## [PROBLEM DESCRIPTION]
Go through the entries and set each one down exactly.

## [RECORDS SUPPLIED]
▬▬▬▬▬▬▬▬▬▬
@[simp] theorem filtDrop_pending (e : FEntry) : (filtDrop s e).pending = s.pending := rfl
@[simp] theorem filtDrop_regs (e : FEntry) : (filtDrop s e).regs = s.regs := rfl
@[simp] theorem filtDrop_mem (e : FEntry) : (filtDrop s e).mem = s.mem := rfl
@[simp] theorem filtDrop_poison (e : FEntry) : (filtDrop s e).poison = s.poison := rfl
@[simp] theorem filtDrop_counters (e : FEntry) : (filtDrop s e).counters = s.counters := rfl
@[simp] theorem filtDrop_wins (e : FEntry) : (filtDrop s e).wins = s.wins := rfl
@[simp] theorem filtDrop_areas (e : FEntry) : (filtDrop s e).areas = s.areas := rfl
@[simp] theorem filtDrop_inj (e : FEntry) : (filtDrop s e).inj = s.inj := rfl
@[simp] theorem filtDrop_out (e : FEntry) : (filtDrop s e).out = s.out := rfl
@[simp] theorem filtDrop_free (e : FEntry) : (filtDrop s e).free = s.free := rfl
@[simp] theorem filtDrop_seq (e : FEntry) : (filtDrop s e).seq = s.seq := rfl
@[simp] theorem filtDrop_trk (e : FEntry) : (filtDrop s e).trk = s.trk := rfl
@[simp] theorem filtDrop_retry (e : FEntry) : (filtDrop s e).retry = s.retry := rfl
@[simp] theorem filtDrop_blockq (e : FEntry) : (filtDrop s e).blockq = s.blockq := rfl
@[simp] theorem filtDrop_store (e : FEntry) : (filtDrop s e).store = s.store := rfl
@[simp] theorem filtDrop_kernels (e : FEntry) : (filtDrop s e).kernels = s.kernels := rfl
@[simp] theorem filtDrop_lathes (e : FEntry) : (filtDrop s e).lathes = s.lathes := rfl
@[simp] theorem filtDrop_ctxs (e : FEntry) : (filtDrop s e).ctxs = s.ctxs := rfl
@[simp] theorem filtDrop_kites (e : FEntry) : (filtDrop s e).kites = s.kites := rfl
@[simp] theorem filtDrop_shadows (e : FEntry) : (filtDrop s e).shadows = s.shadows := rfl
@[simp] theorem filtDrop_sess (e : FEntry) : (filtDrop s e).sess = s.sess := rfl
@[simp] theorem filtDrop_reels (e : FEntry) : (filtDrop s e).reels = s.reels := rfl
@[simp] theorem filtDrop_links (e : FEntry) : (filtDrop s e).links = s.links := rfl
@[simp] theorem filtDrop_cells (e : FEntry) : (filtDrop s e).cells = s.cells := rfl
@[simp] theorem filtDrop_fetches (e : FEntry) : (filtDrop s e).fetches = s.fetches := rfl
@[simp] theorem filtDrop_freeFrames (e : FEntry) : (filtDrop s e).freeFrames = s.freeFrames := rfl
@[simp] theorem filtDrop_dirtyFrames (e : FEntry) : (filtDrop s e).dirtyFrames = s.dirtyFrames := rfl
@[simp] theorem filtDrop_cmpWait (e : FEntry) : (filtDrop s e).cmpWait = s.cmpWait := rfl
@[simp] theorem filtDrop_tierCache (e : FEntry) : (filtDrop s e).tierCache = s.tierCache := rfl
@[simp] theorem filtDrop_versions (e : FEntry) : (filtDrop s e).versions = s.versions := rfl
@[simp] theorem filtDrop_stbyUp (e : FEntry) : (filtDrop s e).stbyUp = s.stbyUp := rfl
@[simp] theorem filtDrop_mgmtOut (e : FEntry) : (filtDrop s e).mgmtOut = s.mgmtOut := rfl
@[simp] theorem filtDrop_ballastQ (e : FEntry) : (filtDrop s e).ballastQ = s.ballastQ := rfl
@[simp] theorem filtDrop_clocked (e : FEntry) : (filtDrop s e).clocked = s.clocked := rfl
@[simp] theorem filtDrop_degraded (e : FEntry) : (filtDrop s e).degraded = s.degraded := rfl
@[simp] theorem filtDrop_toRestore (e : FEntry) : (filtDrop s e).toRestore = s.toRestore := rfl
@[simp] theorem filtDrop_lathQ (e : FEntry) : (filtDrop s e).lathQ = s.lathQ := rfl
@[simp] theorem filtDrop_engQ (e : FEntry) : (filtDrop s e).engQ = s.engQ := rfl
@[simp] theorem filtDrop_missq (e : FEntry) : (filtDrop s e).missq = s.missq := rfl
@[simp] theorem filtDrop_pubs (e : FEntry) : (filtDrop s e).pubs = s.pubs := rfl
@[simp] theorem filtDrop_lost (e : FEntry) : (filtDrop s e).lost = s.lost := rfl
@[simp] theorem filtDrop_nameds (e : FEntry) : (filtDrop s e).nameds = s.nameds := rfl
@[simp] theorem filtDrop_recallq (e : FEntry) : (filtDrop s e).recallq = s.recallq := rfl
@[simp] theorem filtDrop_wbq (e : FEntry) : (filtDrop s e).wbq = s.wbq := rfl
@[simp] theorem filtDrop_covers (e : FEntry) : (filtDrop s e).covers = s.covers := rfl
@[simp] theorem filtDrop_restoreq (e : FEntry) : (filtDrop s e).restoreq = s.restoreq := rfl
@[simp] theorem filtDrop_peerOuts (e : FEntry) : (filtDrop s e).peerOuts = s.peerOuts := rfl
@[simp] theorem filtDrop_progs (e : FEntry) : (filtDrop s e).progs = s.progs := rfl
@[simp] theorem filtDrop_dumps (e : FEntry) : (filtDrop s e).dumps = s.dumps := rfl
@[simp] theorem filtDrop_tsWait (e : FEntry) : (filtDrop s e).tsWait = s.tsWait := rfl

end Sys2Proof.Machine
end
▬▬▬▬▬▬▬▬▬▬
## [SOLUTION TO THE EXERCISE]
@[simp] theorem filtDrop_pending (e : FEntry) : (filtDrop s e).pending = s.pending := rfl
@[simp] theorem filtDrop_regs (e : FEntry) : (filtDrop s e).regs = s.regs := rfl
@[simp] theorem filtDrop_mem (e : FEntry) : (filtDrop s e).mem = s.mem := rfl
@[simp] theorem filtDrop_poison (e : FEntry) : (filtDrop s e).poison = s.poison := rfl
@[simp] theorem filtDrop_counters (e : FEntry) : (filtDrop s e).counters = s.counters := rfl
@[simp] theorem filtDrop_wins (e : FEntry) : (filtDrop s e).wins = s.wins := rfl
@[simp] theorem filtDrop_areas (e : FEntry) : (filtDrop s e).areas = s.areas := rfl
@[simp] theorem filtDrop_inj (e : FEntry) : (filtDrop s e).inj = s.inj := rfl
@[simp] theorem filtDrop_out (e : FEntry) : (filtDrop s e).out = s.out := rfl
@[simp] theorem filtDrop_free (e : FEntry) : (filtDrop s e).free = s.free := rfl
@[simp] theorem filtDrop_seq (e : FEntry) : (filtDrop s e).seq = s.seq := rfl
@[simp] theorem filtDrop_trk (e : FEntry) : (filtDrop s e).trk = s.trk := rfl
@[simp] theorem filtDrop_retry (e : FEntry) : (filtDrop s e).retry = s.retry := rfl
@[simp] theorem filtDrop_blockq (e : FEntry) : (filtDrop s e).blockq = s.blockq := rfl
@[simp] theorem filtDrop_store (e : FEntry) : (filtDrop s e).store = s.store := rfl
@[simp] theorem filtDrop_kernels (e : FEntry) : (filtDrop s e).kernels = s.kernels := rfl
@[simp] theorem filtDrop_lathes (e : FEntry) : (filtDrop s e).lathes = s.lathes := rfl
@[simp] theorem filtDrop_ctxs (e : FEntry) : (filtDrop s e).ctxs = s.ctxs := rfl
@[simp] theorem filtDrop_kites (e : FEntry) : (filtDrop s e).kites = s.kites := rfl
@[simp] theorem filtDrop_shadows (e : FEntry) : (filtDrop s e).shadows = s.shadows := rfl
@[simp] theorem filtDrop_sess (e : FEntry) : (filtDrop s e).sess = s.sess := rfl
@[simp] theorem filtDrop_reels (e : FEntry) : (filtDrop s e).reels = s.reels := rfl
@[simp] theorem filtDrop_links (e : FEntry) : (filtDrop s e).links = s.links := rfl
@[simp] theorem filtDrop_cells (e : FEntry) : (filtDrop s e).cells = s.cells := rfl
@[simp] theorem filtDrop_fetches (e : FEntry) : (filtDrop s e).fetches = s.fetches := rfl
@[simp] theorem filtDrop_freeFrames (e : FEntry) : (filtDrop s e).freeFrames = s.freeFrames := rfl
@[simp] theorem filtDrop_dirtyFrames (e : FEntry) : (filtDrop s e).dirtyFrames = s.dirtyFrames := rfl
@[simp] theorem filtDrop_cmpWait (e : FEntry) : (filtDrop s e).cmpWait = s.cmpWait := rfl
@[simp] theorem filtDrop_tierCache (e : FEntry) : (filtDrop s e).tierCache = s.tierCache := rfl
@[simp] theorem filtDrop_versions (e : FEntry) : (filtDrop s e).versions = s.versions := rfl
@[simp] theorem filtDrop_stbyUp (e : FEntry) : (filtDrop s e).stbyUp = s.stbyUp := rfl
@[simp] theorem filtDrop_mgmtOut (e : FEntry) : (filtDrop s e).mgmtOut = s.mgmtOut := rfl
@[simp] theorem filtDrop_ballastQ (e : FEntry) : (filtDrop s e).ballastQ = s.ballastQ := rfl
@[simp] theorem filtDrop_clocked (e : FEntry) : (filtDrop s e).clocked = s.clocked := rfl
@[simp] theorem filtDrop_degraded (e : FEntry) : (filtDrop s e).degraded = s.degraded := rfl
@[simp] theorem filtDrop_toRestore (e : FEntry) : (filtDrop s e).toRestore = s.toRestore := rfl
@[simp] theorem filtDrop_lathQ (e : FEntry) : (filtDrop s e).lathQ = s.lathQ := rfl
@[simp] theorem filtDrop_engQ (e : FEntry) : (filtDrop s e).engQ = s.engQ := rfl
@[simp] theorem filtDrop_missq (e : FEntry) : (filtDrop s e).missq = s.missq := rfl
@[simp] theorem filtDrop_pubs (e : FEntry) : (filtDrop s e).pubs = s.pubs := rfl
@[simp] theorem filtDrop_lost (e : FEntry) : (filtDrop s e).lost = s.lost := rfl
@[simp] theorem filtDrop_nameds (e : FEntry) : (filtDrop s e).nameds = s.nameds := rfl
@[simp] theorem filtDrop_recallq (e : FEntry) : (filtDrop s e).recallq = s.recallq := rfl
@[simp] theorem filtDrop_wbq (e : FEntry) : (filtDrop s e).wbq = s.wbq := rfl
@[simp] theorem filtDrop_covers (e : FEntry) : (filtDrop s e).covers = s.covers := rfl
@[simp] theorem filtDrop_restoreq (e : FEntry) : (filtDrop s e).restoreq = s.restoreq := rfl
@[simp] theorem filtDrop_peerOuts (e : FEntry) : (filtDrop s e).peerOuts = s.peerOuts := rfl
@[simp] theorem filtDrop_progs (e : FEntry) : (filtDrop s e).progs = s.progs := rfl
@[simp] theorem filtDrop_dumps (e : FEntry) : (filtDrop s e).dumps = s.dumps := rfl
@[simp] theorem filtDrop_tsWait (e : FEntry) : (filtDrop s e).tsWait = s.tsWait := rfl

end Sys2Proof.Machine
end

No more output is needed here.